-- ==== Sys2Proof/Laws/Words.lean ====
section
/-! SUPPORT. The two fields of a command word as numbers, and the fields of an encoded operand. -/

namespace Sys2Proof

theorem opField_toNat (w : CmdWord) : (opField w).toNat = w.toNat / 256 := by
  have := w.isLt
  simp only [opField, BitVec.extractLsb'_toNat, Nat.shiftRight_eq_div_pow]
  omega

theorem immField_toNat (w : CmdWord) : (immField w).toNat = w.toNat % 256 := by
  simp [immField]

/-- A word is its two bytes: `0x100 * OP + IMM8` (R60). -/
theorem word_toNat_fields (w : CmdWord) : w.toNat = 256 * (opField w).toNat + (immField w).toNat := by
  rw [opField_toNat, immField_toNat]
  omega

/-- A field holds a constant exactly when its number is the constant's. -/
theorem byte_eq_iff (b : Byte) (n : Nat) (h : n < 256) : b = BitVec.ofNat 8 n ↔ b.toNat = n := by
  rw [← BitVec.toNat_inj, BitVec.toNat_ofNat, Nat.mod_eq_of_lt h]

theorem encode_fold_toNat (b : Byte) : (encode (.fold b)).toNat = 0x0200 + b.toNat := by
  have := b.isLt
  simp only [encode, BitVec.toNat_add, BitVec.toNat_setWidth, BitVec.toNat_ofNat]
  omega

theorem encode_romrd_toNat (i : Byte) : (encode (.romrd i)).toNat = 0x0400 + i.toNat := by
  have := i.isLt
  simp only [encode, BitVec.toNat_add, BitVec.toNat_setWidth, BitVec.toNat_ofNat]
  omega

/-- The mask of FOLD's and ROMRD's rows keeps the opcode (R62). -/
theorem high_mask_toNat (w : CmdWord) : (w &&& 0xFF00#16).toNat = w.toNat / 256 * 256 := by
  have h : w &&& 0xFF00#16 = (w >>> 8) <<< 8 := by
    ext j hj
    interval_cases j <;> simp
  have := w.isLt
  rw [h, BitVec.toNat_shiftLeft, BitVec.toNat_ushiftRight, Nat.shiftRight_eq_div_pow, Nat.shiftLeft_eq]
  omega

/-- The mask of the other rows keeps the whole word (R62). -/
theorem full_mask (w : CmdWord) : w &&& 0xFFFF#16 = w := BitVec.and_allOnes

end Sys2Proof
end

GOAL OF THE EXERCISE: Quote every line of the data, word for word.

OUTPUT FOR THIS TASK:
-- ==== Sys2Proof/Laws/Words.lean ====
section
/-! SUPPORT. The two fields of a command word as numbers, and the fields of an encoded operand. -/

namespace Sys2Proof

theorem opField_toNat (w : CmdWord) : (opField w).toNat = w.toNat / 256 := by
  have := w.isLt
  simp only [opField, BitVec.extractLsb'_toNat, Nat.shiftRight_eq_div_pow]
  omega

theorem immField_toNat (w : CmdWord) : (immField w).toNat = w.toNat % 256 := by
  simp [immField]

/-- A word is its two bytes: `0x100 * OP + IMM8` (R60). -/
theorem word_toNat_fields (w : CmdWord) : w.toNat = 256 * (opField w).toNat + (immField w).toNat := by
  rw [opField_toNat, immField_toNat]
  omega

/-- A field holds a constant exactly when its number is the constant's. -/
theorem byte_eq_iff (b : Byte) (n : Nat) (h : n < 256) : b = BitVec.ofNat 8 n ↔ b.toNat = n := by
  rw [← BitVec.toNat_inj, BitVec.toNat_ofNat, Nat.mod_eq_of_lt h]

theorem encode_fold_toNat (b : Byte) : (encode (.fold b)).toNat = 0x0200 + b.toNat := by
  have := b.isLt
  simp only [encode, BitVec.toNat_add, BitVec.toNat_setWidth, BitVec.toNat_ofNat]
  omega

theorem encode_romrd_toNat (i : Byte) : (encode (.romrd i)).toNat = 0x0400 + i.toNat := by
  have := i.isLt
  simp only [encode, BitVec.toNat_add, BitVec.toNat_setWidth, BitVec.toNat_ofNat]
  omega

/-- The mask of FOLD's and ROMRD's rows keeps the opcode (R62). -/
theorem high_mask_toNat (w : CmdWord) : (w &&& 0xFF00#16).toNat = w.toNat / 256 * 256 := by
  have h : w &&& 0xFF00#16 = (w >>> 8) <<< 8 := by
    ext j hj
    interval_cases j <;> simp
  have := w.isLt
  rw [h, BitVec.toNat_shiftLeft, BitVec.toNat_ushiftRight, Nat.shiftRight_eq_div_pow, Nat.shiftLeft_eq]
  omega

/-- The mask of the other rows keeps the whole word (R62). -/
theorem full_mask (w : CmdWord) : w &&& 0xFFFF#16 = w := BitVec.and_allOnes

end Sys2Proof
end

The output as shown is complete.